## WORK ITEM
From the records below, please repeat exactly the line that has "Rsp) ∈ t.dev.hst.rspQ", the line that has "carries frames. -/", and every line between them, and nothing else.

Saved data entries

+++

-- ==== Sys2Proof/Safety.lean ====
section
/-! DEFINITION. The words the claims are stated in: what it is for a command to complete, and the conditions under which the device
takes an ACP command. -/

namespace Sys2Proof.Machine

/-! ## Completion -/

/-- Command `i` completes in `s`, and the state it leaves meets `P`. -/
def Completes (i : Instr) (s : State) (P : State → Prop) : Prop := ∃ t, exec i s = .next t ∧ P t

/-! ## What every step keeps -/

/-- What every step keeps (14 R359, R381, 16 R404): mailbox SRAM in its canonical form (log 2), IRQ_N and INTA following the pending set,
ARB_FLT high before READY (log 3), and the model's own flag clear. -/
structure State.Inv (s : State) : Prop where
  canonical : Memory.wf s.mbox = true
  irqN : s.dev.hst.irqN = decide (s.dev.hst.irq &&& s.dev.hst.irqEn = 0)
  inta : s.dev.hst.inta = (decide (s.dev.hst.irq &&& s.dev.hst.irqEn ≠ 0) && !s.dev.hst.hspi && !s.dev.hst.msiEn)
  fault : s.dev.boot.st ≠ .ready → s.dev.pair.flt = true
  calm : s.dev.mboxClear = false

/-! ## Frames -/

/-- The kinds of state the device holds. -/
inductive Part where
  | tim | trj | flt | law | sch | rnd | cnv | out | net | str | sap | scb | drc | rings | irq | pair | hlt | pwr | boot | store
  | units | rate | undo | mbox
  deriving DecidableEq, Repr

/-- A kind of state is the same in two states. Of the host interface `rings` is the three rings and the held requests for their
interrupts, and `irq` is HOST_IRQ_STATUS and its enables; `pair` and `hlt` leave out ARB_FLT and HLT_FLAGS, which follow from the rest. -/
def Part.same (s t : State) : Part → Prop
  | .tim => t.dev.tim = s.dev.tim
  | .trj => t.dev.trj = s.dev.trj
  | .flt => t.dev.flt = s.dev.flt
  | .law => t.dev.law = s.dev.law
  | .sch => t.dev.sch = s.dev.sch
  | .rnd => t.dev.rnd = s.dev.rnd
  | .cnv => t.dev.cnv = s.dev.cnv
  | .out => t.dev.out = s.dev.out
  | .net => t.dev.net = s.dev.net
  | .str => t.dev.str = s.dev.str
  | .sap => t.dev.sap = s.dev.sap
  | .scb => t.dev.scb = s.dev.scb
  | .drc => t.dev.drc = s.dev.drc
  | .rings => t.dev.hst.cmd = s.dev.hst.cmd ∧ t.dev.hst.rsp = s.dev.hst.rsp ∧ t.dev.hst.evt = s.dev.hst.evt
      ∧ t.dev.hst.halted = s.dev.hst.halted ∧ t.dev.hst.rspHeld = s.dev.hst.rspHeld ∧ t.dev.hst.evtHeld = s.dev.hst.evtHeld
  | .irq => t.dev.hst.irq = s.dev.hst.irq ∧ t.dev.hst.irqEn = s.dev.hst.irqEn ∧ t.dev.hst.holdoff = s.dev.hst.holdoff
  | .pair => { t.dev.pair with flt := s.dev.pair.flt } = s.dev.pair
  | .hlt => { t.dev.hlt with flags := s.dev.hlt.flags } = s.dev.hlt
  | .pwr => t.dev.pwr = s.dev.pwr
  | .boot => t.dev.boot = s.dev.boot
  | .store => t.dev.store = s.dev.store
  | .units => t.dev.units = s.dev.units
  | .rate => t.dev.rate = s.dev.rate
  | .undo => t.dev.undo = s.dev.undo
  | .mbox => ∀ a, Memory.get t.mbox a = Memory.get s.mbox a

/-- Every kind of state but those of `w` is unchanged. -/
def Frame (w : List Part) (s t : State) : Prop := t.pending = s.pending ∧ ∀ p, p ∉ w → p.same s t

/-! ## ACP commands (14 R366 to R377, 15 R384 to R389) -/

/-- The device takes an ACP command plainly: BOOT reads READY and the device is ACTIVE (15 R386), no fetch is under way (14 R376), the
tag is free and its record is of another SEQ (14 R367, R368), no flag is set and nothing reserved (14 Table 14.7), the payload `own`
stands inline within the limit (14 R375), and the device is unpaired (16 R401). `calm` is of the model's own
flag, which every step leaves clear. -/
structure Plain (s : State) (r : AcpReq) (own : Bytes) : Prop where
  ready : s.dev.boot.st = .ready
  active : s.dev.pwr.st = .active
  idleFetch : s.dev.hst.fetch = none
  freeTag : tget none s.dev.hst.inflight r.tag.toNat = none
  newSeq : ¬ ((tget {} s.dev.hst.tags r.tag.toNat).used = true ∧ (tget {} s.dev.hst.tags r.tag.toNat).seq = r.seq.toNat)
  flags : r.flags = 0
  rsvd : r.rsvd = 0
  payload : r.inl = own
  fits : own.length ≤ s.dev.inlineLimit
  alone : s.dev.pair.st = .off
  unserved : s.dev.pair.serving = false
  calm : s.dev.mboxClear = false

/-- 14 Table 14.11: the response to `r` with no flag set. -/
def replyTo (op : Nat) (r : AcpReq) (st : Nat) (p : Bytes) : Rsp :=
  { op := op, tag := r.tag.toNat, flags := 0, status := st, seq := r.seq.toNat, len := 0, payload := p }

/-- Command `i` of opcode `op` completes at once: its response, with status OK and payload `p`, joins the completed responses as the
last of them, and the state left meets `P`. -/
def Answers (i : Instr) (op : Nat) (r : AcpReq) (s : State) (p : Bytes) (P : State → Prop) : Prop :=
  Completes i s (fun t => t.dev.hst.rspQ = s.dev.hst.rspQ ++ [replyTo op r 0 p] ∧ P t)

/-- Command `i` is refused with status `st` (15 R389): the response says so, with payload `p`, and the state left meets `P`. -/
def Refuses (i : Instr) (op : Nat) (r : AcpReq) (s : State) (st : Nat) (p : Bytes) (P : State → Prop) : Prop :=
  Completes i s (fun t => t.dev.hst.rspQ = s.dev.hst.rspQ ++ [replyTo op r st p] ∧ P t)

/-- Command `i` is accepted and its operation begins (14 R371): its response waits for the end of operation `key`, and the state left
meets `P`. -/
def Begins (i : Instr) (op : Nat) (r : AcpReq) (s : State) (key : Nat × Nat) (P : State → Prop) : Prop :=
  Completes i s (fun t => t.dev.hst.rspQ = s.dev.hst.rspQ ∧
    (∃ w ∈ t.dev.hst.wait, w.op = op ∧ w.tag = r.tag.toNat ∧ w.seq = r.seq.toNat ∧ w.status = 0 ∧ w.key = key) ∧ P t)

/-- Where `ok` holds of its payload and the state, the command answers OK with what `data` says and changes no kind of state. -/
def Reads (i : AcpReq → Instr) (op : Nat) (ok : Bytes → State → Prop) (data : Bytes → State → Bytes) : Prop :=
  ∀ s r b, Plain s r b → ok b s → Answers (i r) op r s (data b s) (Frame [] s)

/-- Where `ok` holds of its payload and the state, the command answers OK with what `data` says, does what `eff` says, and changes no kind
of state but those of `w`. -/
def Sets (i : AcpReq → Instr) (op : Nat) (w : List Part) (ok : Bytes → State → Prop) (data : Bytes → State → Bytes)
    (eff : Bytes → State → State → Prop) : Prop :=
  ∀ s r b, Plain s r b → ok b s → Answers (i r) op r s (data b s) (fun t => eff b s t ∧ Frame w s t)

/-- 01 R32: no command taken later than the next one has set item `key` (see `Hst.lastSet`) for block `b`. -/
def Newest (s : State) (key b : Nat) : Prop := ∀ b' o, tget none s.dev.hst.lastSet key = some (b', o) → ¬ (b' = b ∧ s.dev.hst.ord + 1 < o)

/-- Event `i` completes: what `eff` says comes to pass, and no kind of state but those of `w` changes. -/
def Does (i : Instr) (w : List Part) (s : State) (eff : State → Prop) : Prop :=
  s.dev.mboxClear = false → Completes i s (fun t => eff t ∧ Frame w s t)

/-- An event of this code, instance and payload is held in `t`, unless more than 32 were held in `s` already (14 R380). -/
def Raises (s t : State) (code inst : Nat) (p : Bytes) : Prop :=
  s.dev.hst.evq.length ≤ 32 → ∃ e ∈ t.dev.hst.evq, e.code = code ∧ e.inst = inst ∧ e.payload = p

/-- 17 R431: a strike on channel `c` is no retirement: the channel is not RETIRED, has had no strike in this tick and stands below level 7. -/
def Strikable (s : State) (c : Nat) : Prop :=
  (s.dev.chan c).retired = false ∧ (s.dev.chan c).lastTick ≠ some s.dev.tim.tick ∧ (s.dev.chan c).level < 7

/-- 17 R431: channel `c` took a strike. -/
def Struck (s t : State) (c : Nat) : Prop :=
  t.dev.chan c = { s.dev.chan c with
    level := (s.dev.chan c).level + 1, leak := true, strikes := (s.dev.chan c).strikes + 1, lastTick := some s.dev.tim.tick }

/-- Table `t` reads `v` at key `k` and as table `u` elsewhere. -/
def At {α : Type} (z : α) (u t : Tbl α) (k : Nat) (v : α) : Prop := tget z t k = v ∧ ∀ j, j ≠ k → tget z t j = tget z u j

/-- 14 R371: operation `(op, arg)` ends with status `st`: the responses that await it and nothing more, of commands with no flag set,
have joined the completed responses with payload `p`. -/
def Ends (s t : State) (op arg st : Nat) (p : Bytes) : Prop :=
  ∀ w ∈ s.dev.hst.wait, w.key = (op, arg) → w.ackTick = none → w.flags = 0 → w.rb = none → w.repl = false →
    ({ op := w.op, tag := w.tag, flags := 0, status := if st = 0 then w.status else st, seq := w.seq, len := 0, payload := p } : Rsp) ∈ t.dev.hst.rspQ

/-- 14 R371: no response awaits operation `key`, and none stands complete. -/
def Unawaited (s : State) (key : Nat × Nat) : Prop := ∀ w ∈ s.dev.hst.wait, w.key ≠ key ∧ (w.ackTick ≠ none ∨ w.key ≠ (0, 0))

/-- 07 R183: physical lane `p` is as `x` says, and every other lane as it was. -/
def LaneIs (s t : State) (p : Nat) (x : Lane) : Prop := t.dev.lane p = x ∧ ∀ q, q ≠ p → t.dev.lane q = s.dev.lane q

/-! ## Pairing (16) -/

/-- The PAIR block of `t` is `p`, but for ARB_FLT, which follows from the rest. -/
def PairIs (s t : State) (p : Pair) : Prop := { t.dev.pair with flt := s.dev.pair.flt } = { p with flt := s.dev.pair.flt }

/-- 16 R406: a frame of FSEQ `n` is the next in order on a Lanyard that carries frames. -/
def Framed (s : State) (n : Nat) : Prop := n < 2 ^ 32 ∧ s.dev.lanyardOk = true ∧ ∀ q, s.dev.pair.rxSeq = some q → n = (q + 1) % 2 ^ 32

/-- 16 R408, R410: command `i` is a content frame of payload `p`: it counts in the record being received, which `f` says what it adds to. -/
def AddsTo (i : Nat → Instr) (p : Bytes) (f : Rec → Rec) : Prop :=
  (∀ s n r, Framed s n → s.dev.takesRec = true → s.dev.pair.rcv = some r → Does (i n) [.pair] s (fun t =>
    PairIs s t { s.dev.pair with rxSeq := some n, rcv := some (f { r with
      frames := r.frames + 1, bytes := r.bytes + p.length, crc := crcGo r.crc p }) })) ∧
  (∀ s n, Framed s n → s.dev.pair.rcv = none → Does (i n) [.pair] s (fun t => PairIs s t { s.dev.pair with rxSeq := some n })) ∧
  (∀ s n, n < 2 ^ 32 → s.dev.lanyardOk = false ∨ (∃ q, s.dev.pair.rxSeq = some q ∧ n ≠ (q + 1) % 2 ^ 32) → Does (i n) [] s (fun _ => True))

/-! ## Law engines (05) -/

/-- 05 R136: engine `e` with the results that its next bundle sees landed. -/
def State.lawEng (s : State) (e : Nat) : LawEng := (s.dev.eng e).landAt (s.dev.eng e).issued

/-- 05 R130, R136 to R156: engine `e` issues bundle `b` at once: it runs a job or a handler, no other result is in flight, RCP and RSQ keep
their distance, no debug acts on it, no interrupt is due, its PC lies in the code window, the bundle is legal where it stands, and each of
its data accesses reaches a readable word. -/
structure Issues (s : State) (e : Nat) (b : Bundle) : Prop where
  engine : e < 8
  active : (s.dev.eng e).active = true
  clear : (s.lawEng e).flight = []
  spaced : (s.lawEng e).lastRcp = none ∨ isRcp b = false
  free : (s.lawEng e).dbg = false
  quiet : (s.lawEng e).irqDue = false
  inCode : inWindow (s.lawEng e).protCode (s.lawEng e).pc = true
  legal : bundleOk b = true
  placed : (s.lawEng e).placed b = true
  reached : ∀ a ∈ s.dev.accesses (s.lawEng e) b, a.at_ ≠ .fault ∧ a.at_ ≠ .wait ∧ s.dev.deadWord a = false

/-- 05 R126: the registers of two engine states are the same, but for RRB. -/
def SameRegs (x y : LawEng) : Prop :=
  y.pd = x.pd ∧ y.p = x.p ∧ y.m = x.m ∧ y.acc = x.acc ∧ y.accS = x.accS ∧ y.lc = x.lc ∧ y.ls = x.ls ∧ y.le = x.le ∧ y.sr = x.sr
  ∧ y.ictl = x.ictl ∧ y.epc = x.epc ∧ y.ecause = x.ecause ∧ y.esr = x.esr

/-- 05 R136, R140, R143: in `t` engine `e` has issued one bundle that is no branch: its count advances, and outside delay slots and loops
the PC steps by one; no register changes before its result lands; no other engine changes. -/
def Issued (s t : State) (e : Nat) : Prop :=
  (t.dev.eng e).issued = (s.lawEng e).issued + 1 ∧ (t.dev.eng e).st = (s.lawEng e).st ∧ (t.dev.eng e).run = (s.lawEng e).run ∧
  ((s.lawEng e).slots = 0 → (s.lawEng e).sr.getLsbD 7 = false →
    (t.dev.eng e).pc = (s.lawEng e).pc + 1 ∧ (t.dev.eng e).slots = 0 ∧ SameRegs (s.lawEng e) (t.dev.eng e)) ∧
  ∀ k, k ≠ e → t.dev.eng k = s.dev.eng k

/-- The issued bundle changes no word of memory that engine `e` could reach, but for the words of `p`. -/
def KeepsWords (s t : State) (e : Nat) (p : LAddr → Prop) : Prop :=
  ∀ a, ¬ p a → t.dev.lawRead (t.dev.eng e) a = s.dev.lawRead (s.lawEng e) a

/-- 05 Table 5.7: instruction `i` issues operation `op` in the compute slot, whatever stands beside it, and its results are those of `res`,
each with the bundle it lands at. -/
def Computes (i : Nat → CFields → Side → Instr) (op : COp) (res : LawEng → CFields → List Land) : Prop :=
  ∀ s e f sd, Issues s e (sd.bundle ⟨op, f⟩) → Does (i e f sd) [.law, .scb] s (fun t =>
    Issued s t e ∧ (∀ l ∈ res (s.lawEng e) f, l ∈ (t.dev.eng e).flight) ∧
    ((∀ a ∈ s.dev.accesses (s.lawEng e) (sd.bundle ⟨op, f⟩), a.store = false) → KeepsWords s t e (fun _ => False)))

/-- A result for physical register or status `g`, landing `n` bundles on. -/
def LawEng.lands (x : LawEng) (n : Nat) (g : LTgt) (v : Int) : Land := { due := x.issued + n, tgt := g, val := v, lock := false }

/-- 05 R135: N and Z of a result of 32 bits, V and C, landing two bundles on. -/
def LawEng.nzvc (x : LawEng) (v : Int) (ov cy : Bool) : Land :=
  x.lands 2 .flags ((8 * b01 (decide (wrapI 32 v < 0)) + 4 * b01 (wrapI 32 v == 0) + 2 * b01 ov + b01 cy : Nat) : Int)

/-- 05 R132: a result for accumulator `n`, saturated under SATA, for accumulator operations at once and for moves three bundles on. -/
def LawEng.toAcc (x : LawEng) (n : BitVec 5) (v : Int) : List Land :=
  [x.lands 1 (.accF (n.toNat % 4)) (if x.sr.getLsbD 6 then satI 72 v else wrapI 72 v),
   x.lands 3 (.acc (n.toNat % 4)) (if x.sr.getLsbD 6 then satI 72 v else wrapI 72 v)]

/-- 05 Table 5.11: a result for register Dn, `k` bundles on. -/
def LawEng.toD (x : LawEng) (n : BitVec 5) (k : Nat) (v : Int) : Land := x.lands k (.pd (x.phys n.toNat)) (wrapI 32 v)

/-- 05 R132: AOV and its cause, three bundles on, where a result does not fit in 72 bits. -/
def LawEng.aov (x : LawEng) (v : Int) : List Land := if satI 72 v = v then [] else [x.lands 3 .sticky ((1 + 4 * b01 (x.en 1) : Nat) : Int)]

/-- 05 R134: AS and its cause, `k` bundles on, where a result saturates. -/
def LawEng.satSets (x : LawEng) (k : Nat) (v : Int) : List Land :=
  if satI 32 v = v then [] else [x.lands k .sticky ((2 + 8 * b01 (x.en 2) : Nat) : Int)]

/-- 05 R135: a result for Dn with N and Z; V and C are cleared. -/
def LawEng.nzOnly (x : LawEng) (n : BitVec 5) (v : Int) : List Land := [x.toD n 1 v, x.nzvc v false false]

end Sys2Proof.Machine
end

+++

## TASK OUTPUT
    ({ op := w.op, tag := w.tag, flags := 0, status := if st = 0 then w.status else st, seq := w.seq, len := 0, payload := p } : Rsp) ∈ t.dev.hst.rspQ

/-- 14 R371: no response awaits operation `key`, and none stands complete. -/
def Unawaited (s : State) (key : Nat × Nat) : Prop := ∀ w ∈ s.dev.hst.wait, w.key ≠ key ∧ (w.ackTick ≠ none ∨ w.key ≠ (0, 0))

/-- 07 R183: physical lane `p` is as `x` says, and every other lane as it was. -/
def LaneIs (s t : State) (p : Nat) (x : Lane) : Prop := t.dev.lane p = x ∧ ∀ q, q ≠ p → t.dev.lane q = s.dev.lane q

/-! ## Pairing (16) -/

/-- The PAIR block of `t` is `p`, but for ARB_FLT, which follows from the rest. -/
def PairIs (s t : State) (p : Pair) : Prop := { t.dev.pair with flt := s.dev.pair.flt } = { p with flt := s.dev.pair.flt }

/-- 16 R406: a frame of FSEQ `n` is the next in order on a Lanyard that carries frames. -/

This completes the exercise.